Otherwise, there was this little Roman bronze, about 5 inches high that I rather fancied.
Then, walking back to the hotel to collect my gear I finally took a couple of photos of the litter that seems to coat so many of the streets of Turkish towns and litters the highways and scenic by ways. It's one of the depressing features of Turkey. For the most part, I think, I've withheld my negative attitudes toward Turkey. But they've always been bubbling away. But here, I'll let someone else speak for me. I'm not the only one. This (edited by me) observation pretty much coincides with my own. It appears in an anthology of writings, Turkish Coast Through Writer's Eyes. It is part of something larger by an Australian writer, Nancy Phelan. And her observations were made in the early 1960s. God, what would she have to say now!?

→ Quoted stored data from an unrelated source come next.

-- ==== Sys2Proof/Machine/Quill.lean ====
section
/-! DEFINITION. The quill engine (chapter 08): what each slot of a microword does in its cycle, the arrival of
results (R232, R233), words that stop the quill (R236), the end of the budget (R17), the scrubber (R238), debug
access (R241 to R243) and the registers of a quill (R244, R245). -/
namespace Sys2Proof.Machine

/-- An ADVISORY bit is set, with its event (R245). -/
def advise (s : State) (q : QuillIx) (bit : Nat) : State :=
  raiseQuillEvent (modQuill s q fun x => { x with advisory := setBit x.advisory bit true }) q 3

/-! Stopping (R236, R255). -/

/-- R236, R242: a frame that is being stepped records the cause and ends; any other frame becomes an overrun. -/
def stopQuill (s : State) (q : QuillIx) (c : StopCause) : State :=
  let stepped := s.quills[q].halted
  let s := modQuill s q fun x => { x with
    ovrCause := at_ 0 c.code ||| at_ 16 x.engine.pc.toNat
    overruns := if stepped then x.overruns else satAdd x.overruns 1
    frozen := false
    engine := { x.engine with phase := .stopped c, results := [] } }
  if stepped then s
  else
    let u := unitNo s .quill q
    let s := raiseFault (raiseQuillEvent s q 0) (128 + 8 * q) u
    match c with
    | .ucodeEcc => raiseFault s (130 + 8 * q) u
    | .parity => raiseFault s (131 + 8 * q) u
    | _ => s

/-- R236 gives no order among several causes of one word: which is recorded is open. DEDUCED (log entry 9). -/
def chooseCause (s : State) (first : StopCause) (rest : List StopCause) : StopCause × State :=
  if rest.isEmpty then (first, s)
  else
    let n := Config.stopChoice s.free % (rest.length + 1)
    (((first :: rest)[n]?).getD first, drawFree s)

/-! Fetch (R238, R414, R415). -/

/-- R238: a corrected fetch is counted and raises UCODE_CORR. -/
def countCorrected (s : State) (q : QuillIx) : State :=
  raiseQuillEvent (modQuill s q fun x => { x with eccCorrected := satAdd x.eccCorrected 1 }) q 2

/-- R238, R414: the fetch of a word is accounted once: a correction, and an access to the microcode checker. -/
def accountFetch (s : State) (q : QuillIx) (f : Fetched) : State :=
  let inj := injects s 2 q
  match f with
  | .clean _ => if inj then countInjected (countCorrected s q) true else s
  | .corrected _ => countCorrected (if inj then countInjected s false else s) q
  | .uncorrectable => if inj then countInjected s false else s

/-- R414, R415: a register operand read, as an access to the register parity checker of the quill. -/
def accountRead (q : QuillIx) (s : State) (i : Fin 64) : State :=
  if injects s 3 q then countInjected s (!s.quills[q].engine.parity.getLsbD i) else s

/-- What is accounted when a word begins: the frame whose compute starts (R244 FRAMES), and its fetch. -/
def beginWord (s : State) (q : QuillIx) (f : Fetched) : State :=
  if s.quills[q].engine.done.isEmpty then
    let s := modQuill s q fun x => if x.engine.cycle = 0 then { x with frames := x.frames + 1 } else x
    let s := accountFetch s q f
    match fetchedWord f with
    | some w => forAll (wordReads (microOf w)) s (accountRead q)
    | none => s
  else s

/-- The quill is to execute a word in the present cycle: it computes (R16, R17), and no debug halt holds it. -/
def computesNow (s : State) (q : QuillIx) : Bool :=
  let x := s.quills[q]
  x.active && x.engine.phase == .computing && !x.halted && s.time.cycle == 64 + x.engine.cycle
    && s.time.cycle + 33 ≤ s.time.period

/-- One slot of the word at the PC acts. The word stops the quill before any slot of it acts (R236). Nothing acts
where the word holds another operation, the slot has acted, or the sequencer has ended the word. -/
def wordSlot (s : State) (q : QuillIx) (slot : Slot) (has : Micro → Bool) (act : State → Micro → State) : State :=
  let d := s.quills[q].engine.done
  if d.contains slot || d.contains .seq then s
  else
    let f := fetch s q
    match fetchedWord f with
    | none => stopQuill (beginWord s q f) q .ucodeEcc
    | some w =>
      let m := microOf w
      if has m then
        let s := beginWord s q f
        match stopCauses s q m with
        | [] => modEngine (act s m) q fun e => { e with done := slot :: e.done }
        | c :: cs => let (c, s) := chooseCause s c cs; stopQuill s q c
      else s

/-- A slot command: it acts on the word that the quill executes in the present cycle. -/
def atWord (s : State) (q : QuillIx) (slot : Slot) (has : Micro → Bool) (act : State → Micro → State) : State :=
  if computesNow s q then wordSlot s q slot has act else s

/-- R232: a result under way. -/
def addResult (e : Engine) (latency : Nat) (dest : Fin 64) (kind : ResultKind) (value : W128)
    (flag : EventFlag := .none) : Engine :=
  { e with results := e.results ++
      [{ due := e.cycle + latency - 1, dest := dest, kind := kind, value := value, flag := flag }] }

/-! ALU slots (R216, R219 to R221). -/

/-- R219, R221: an ALU operation of a slot: its flags, and its result unless it is CMP or TST. -/
def aluEffect (q : QuillIx) (x : AluSlot) (op : AluOp) (s : State) (m : Micro) : State :=
  modEngine s q fun e =>
    let mode := (laneModeOf (slotOp m x)).getD .one
    let (v, f) := aluCompute op mode (readReg e (slotSrc1 m x)) (slotOperand2 e m x mode) (readReg e (slotDest m x))
    let e := match x with | .a => { e with newFlagsA := some f } | .b => { e with newFlagsB := some f }
    if op == .cmp || op == .tst then e
    else addResult e 1 (slotDest m x) (match x with | .a => .aluA | .b => .aluB) v

/-- The slot of a microword that an ALU slot is. -/
def aluSlot : AluSlot → Slot | .a => .aluA | .b => .aluB

/-- An ALU operation in the word of the present cycle. -/
def atAlu (s : State) (q : QuillIx) (x : AluSlot) (op : AluOp) : State :=
  atWord s q (aluSlot x) (fun m => aluOpOf (slotOp m x) == some op) (aluEffect q x op)

/-! Multiplier and divider (R222, R223). -/

/-- R223: a quotient, a remainder and the divide exception. -/
structure Divided where
  quot : W64
  rem : W64
  dx : Bool

/-- R222, R223: unsigned division of `n` by `d`; `s1` is the remainder given for a zero divisor. -/
def divUnsigned (n d : Nat) (s1 : W64) : Divided :=
  if d = 0 then { quot := BitVec.allOnes 64, rem := s1, dx := true }
  else if 2 ^ 64 ≤ n / d then { quot := BitVec.allOnes 64, rem := 0, dx := true }
  else { quot := BitVec.ofNat 64 (n / d), rem := BitVec.ofNat 64 (n % d), dx := false }

/-- R222, R223: signed division. -/
def divSigned (n d : W64) : Divided :=
  let least : W64 := 1#64 <<< 63
  if d = 0 then { quot := if n.msb then least else least - 1, rem := n, dx := true }
  else if n = least ∧ d = BitVec.allOnes 64 then { quot := least, rem := 0, dx := true }
  else { quot := BitVec.ofInt 64 (n.toInt.tdiv d.toInt), rem := BitVec.ofInt 64 (n.toInt.tmod d.toInt), dx := false }

/-- R222: the multiplier's operations. -/
inductive MulOp | u | s | twoU | twoS | qs
  deriving DecidableEq, Repr

/-- R222: a product. -/
def mulValue (op : MulOp) (s1 s2 : W128) : W128 :=
  let a := word64 s1 0
  let b := word64 s2 0
  match op with
  | .u => BitVec.ofNat 128 (a.toNat * b.toNat)
  | .s => BitVec.ofInt 128 (a.toInt * b.toInt)
  | .twoU =>
    let half (h : Nat) : W64 := BitVec.ofNat 64 ((word32 s1 (2 * h)).toNat * (word32 s2 (2 * h)).toNat)
    half 1 ++ half 0
  | .twoS =>
    let half (h : Nat) : W64 := BitVec.ofInt 64 ((word32 s1 (2 * h)).toInt * (word32 s2 (2 * h)).toInt)
    half 1 ++ half 0
  | .qs => (BitVec.ofInt 128 (a.toInt * b.toInt)).sshiftRight 32

/-- R222: the divider's operations. -/
inductive DivOp | u | s | uf
  deriving DecidableEq, Repr
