-- ==== Sys2Proof/Machine/Tick.lean ====
section
/-! DEFINITION. The tick (R16, R41, R253), the changeover tick (R305), the START tick (R294), the tick that TB_SET waits
for (R36), what STOP_TO_SAFE and SNAPSHOT do at their tick (R384), and the close (R252). -/
namespace Sys2Proof.Machine

/-- R16, R41: the ruling period has ended; the present cycle is cycle 0 of the next frame. -/
def tickDue (s : State) : Bool := s.time.rulings && !s.time.stopped && s.time.cycle == s.time.period

/-- R304: the coming tick is the changeover tick. -/
def swapDue (s : State) : Bool := tickDue s && s.co.phase == .committed

/-! STOP_TO_SAFE and SNAPSHOT (R384, R385). -/

/-- R384: STOP_TO_SAFE at its tick. DEDUCED (log entry 97). -/
def stopToSafe (s : State) : State :=
  let s := modScribe s fun c => { c with stopDue := false, stoppedSafe := true }
  let s := if s.co.phase = .none then s else disarm s .aborted
  let s := releaseStaged s fun _ => true
  let s := modFolio s fun k => { k with started := false, startAt := none }
  let s := { s with nibs := s.nibs.map fun x => { x with stopped := true } }
  let s := forAll (indices 16) (reviewSafe s) quillReview
  endCmd s stSuccess (r0 := s.time.frame)

/-- R385: the SNAPSHOT report. -/
def snapshotReport (s : State) : List Byte :=
  let words (l : List Word) : List Byte := l.flatMap fun w => leBytes 4 w.toNat
  words [timePeek s 0x10, timePeek s 0x14, timePeek s 0x18, timePeek s 0x1C]
    ++ ((indices 16).flatMap fun i => (trackWords s i).flatMap fun w => leBytes 16 w.toNat)
    ++ ((indices 16).flatMap fun (q : QuillIx) =>
      words [quillPeek s q 0x1C, quillPeek s q 0x40, quillPeek s q 0x3C, quillPeek s q 0x2C])

/-- R380, R383: a report is written before the response of its command; with an address of 0 the command returns its
results alone, and with no way to the host it ends with BUS_ERROR. -/
def endReport (s : State) (addr : W64) (bytes : List Byte) (r0 : W64 := 0) (r1 : W64 := 0) : State :=
  if addr = 0 then endCmd s stSuccess (r0 := r0) (r1 := r1)
  else if (noRequest s).isSome then endCmd s stBusError (r0 := addr)
  else endCmd (post s (.write addr bytes)) stSuccess (r0 := r0) (r1 := r1)

/-- The argument of the command in progress. -/
def headArg (s : State) (i : Nat) : W64 := match s.scribe.queue with | e :: _ => cmdArg (e.bytes.getD 0) i | [] => 0

/-- R384, R385: SNAPSHOT at its tick. -/
def takeSnapshot (s : State) : State :=
  let s := modScribe s fun c => { c with snapDue := false }
  endReport s (headArg s 0) (snapshotReport s) (r0 := s.time.frame)

/-- R384: TB_TRIM completes once its trim has been applied. -/
def trimCompletes (s : State) : State :=
  if headPhase s opTbTrim = some .committed then endCmd s stSuccess else s

/-! The tick. -/

/-- R18, R23: what the gathers take as it stood before cycle 0. -/
def gatherEarly (s : State) : State := { s with quills := s.quills.map gatherBefore }

/-- R247: the trackers as the tick leaves them. -/
def keepTrackers (s : State) : State := { s with tickTrackers := s.trackers }

/-- R253, R305: everything bound to a tick takes effect; `swap` says that the staged leaves come into force. -/
def runTick (swap : Bool) (s : State) : State :=
  let gone : Vector Bool 16 := Vector.ofFn fun (q : QuillIx) => swap && quillLeaves s q
  let fates : Vector Fate 16 := Vector.ofFn fun (q : QuillIx) =>
    let f := frameFate s.quills[q]
    if gone[q] && f != .none then .superseded else f
  let outs := committing s fates
  let newPeriod := swap && (stagedPeriod s).any fun p => p != s.time.period
  let s := gatherEarly (settleFates s fates)
  let s := applyGearing (commitInk (tickBegin s newPeriod) outs)
  let s := sliceLift (reviewStaged (bankSwitch s))
  let (due, s) := takeCtrl s
  let (due, s) := if swap then dropOutgoing s due else (due, s)
  let s := commitRegws (applyDue s due) outs
  let s := handoversTick (ctrlActs s due)
  let s := commitVirtuals s outs
  let s := if swap then noteTaken (settleInputs s (swapLeaves fates s)) else s
  let s := emuStart (leaveSafe s)
  let s := keepTrackers (commitStrokes s outs)
  let s := disputesTick (commitSignals s outs) fun q => gone[q]
  let s := movesTick (marchTick s)
  let s := if s.scribe.stopDue then stopToSafe s else s
  let s := gatherAll s
  let s := trimCompletes (if s.scribe.snapDue then takeSnapshot s else s)
  if swap then changeoverCompletes s else triggerTick s

/-- R16, R253: a tick at which no changeover takes effect. -/
def execTick (s : State) : Host.Outcome State Fault Refusal :=
  finish (if tickDue s && !swapDue s then runTick false s else s)

/-- R305: the changeover tick. -/
def execChangeoverTick (s : State) : Host.Outcome State Fault Refusal :=
  finish (if swapDue s then runTick true s else s)

/-- R252, R304, R384: the close of a frame begins; a FRAME trigger and a START for the next tick become irrevocable. -/
def closeOnce (s : State) (mismatched : List QuillIx) (votes : List (QuillIx × Vote)) : State :=
  let s := modTime (frameTriggerClose (closeFrame s mismatched votes)) fun t => { t with closed := true }
  if s.folio.startAt = some (comingFrame s) ∧ headPhase s opStart = some .started then
    if startRefused s then
      let s := modFolio s fun k => { k with startAt := none }
      endCmd s stSync (detail := s.time.sync.state.code)
    else setHeadPhase s .committed
  else s

/-- R252. -/
def execClose (mismatched : List QuillIx) (votes : List (QuillIx × Vote)) (s : State) :
    Host.Outcome State Fault Refusal :=
  finish (if closeDue s then closeOnce s mismatched votes else s)

/-! START and TB_SET at their tick. -/

/-- R294: the tick that START waits for. -/
def startDue (s : State) : Bool :=
  tickDue s && !s.folio.started && s.folio.loaded && s.folio.startAt == some (comingFrame s)

/-- R294, R384: the folio starts, and its START completes. -/
def startNow (s : State) : State :=
  let frame := comingFrame s
  let s := startFolio s
  if (headPhase s opStart).isSome then endCmd s stSuccess (r0 := frame) else s

/-- R294. -/
def execStartTick (s : State) : Host.Outcome State Fault Refusal := finish (if startDue s then startNow s else s)

/-- R36: TB_SET waits for the present tick. -/
def tbSetDue (s : State) : Bool := tickDue s && s.time.tbSet.isSome

/-- R36: TB and the frame number of the tick are set, and TB_SET completes. -/
def setTb (s : State) : State :=
  match s.time.tbSet with
  | some (t, f) =>
    let d := t - s.time.tb
    let s := modTime s fun y => { y with tb := t, nextFrame := f, tbSet := none, aclkWait := aclkAfter t y.aclkWait }
    let s := tbSteps s d
    if (headPhase s opTbSet).isSome then endCmd s stSuccess (r0 := f) else s
  | none => s

/-- R36. -/
def execTbSetApply (s : State) : Host.Outcome State Fault Refusal := finish (if tickDue s then setTb s else s)

/-! What comes in cycle 0. -/

/-- R23, R253, R262: what is accepted in cycle 0 of a tick finds the commit of that tick made: the tick that is due in
the present cycle, with all that it brings, unless the device enters Sleep or Standby in its place (R434, R435).
DEDUCED (log entry 148). -/
def afterTick (s : State) : State :=
  if !tickDue s || s.scribe.entry.isSome then s
  else
    let s := settle (setTb s)
    let s := settle (if startDue s then startNow s else s)
    settle (runTick (swapDue s) s)

end Sys2Proof.Machine
end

The Turks don't seem to have the same touch with sea towns [or any other, I would add] as Spaniards, Italians, Greeks and Provencals. Here, on this southern coast, no one has bothered at all to make the best of the exquisite settings. The locals look at the blue mountains behind, the silky bay before them and say, 'çok güzel', but they make no effort to enjoy them in aesthetic or even comfortable conditions....
I am sure the Turks really love their beautiful country and would kill or die for it without hesitation, but in some ways their love resembles that of a man for his old mum or his faithful doormat wife; a constant unchanging fundamental emotion that never bothers about compliments, birthdays or othr trifles that make life so pleasant. With the Turks it takes the form of complete neglect of appearance. Beautiful places lie covered with garbage and dirt, and new buildings are usually hideous and unsuitable, giving the impression that no one cares enough to co-ordinate them. People just run up any old thing anywhere they like, as they do in Australia, where the same lavishness of large-scale beauty is regarded in the same off-hand way, or taken as a challenge to man's ingenuity to spoil it.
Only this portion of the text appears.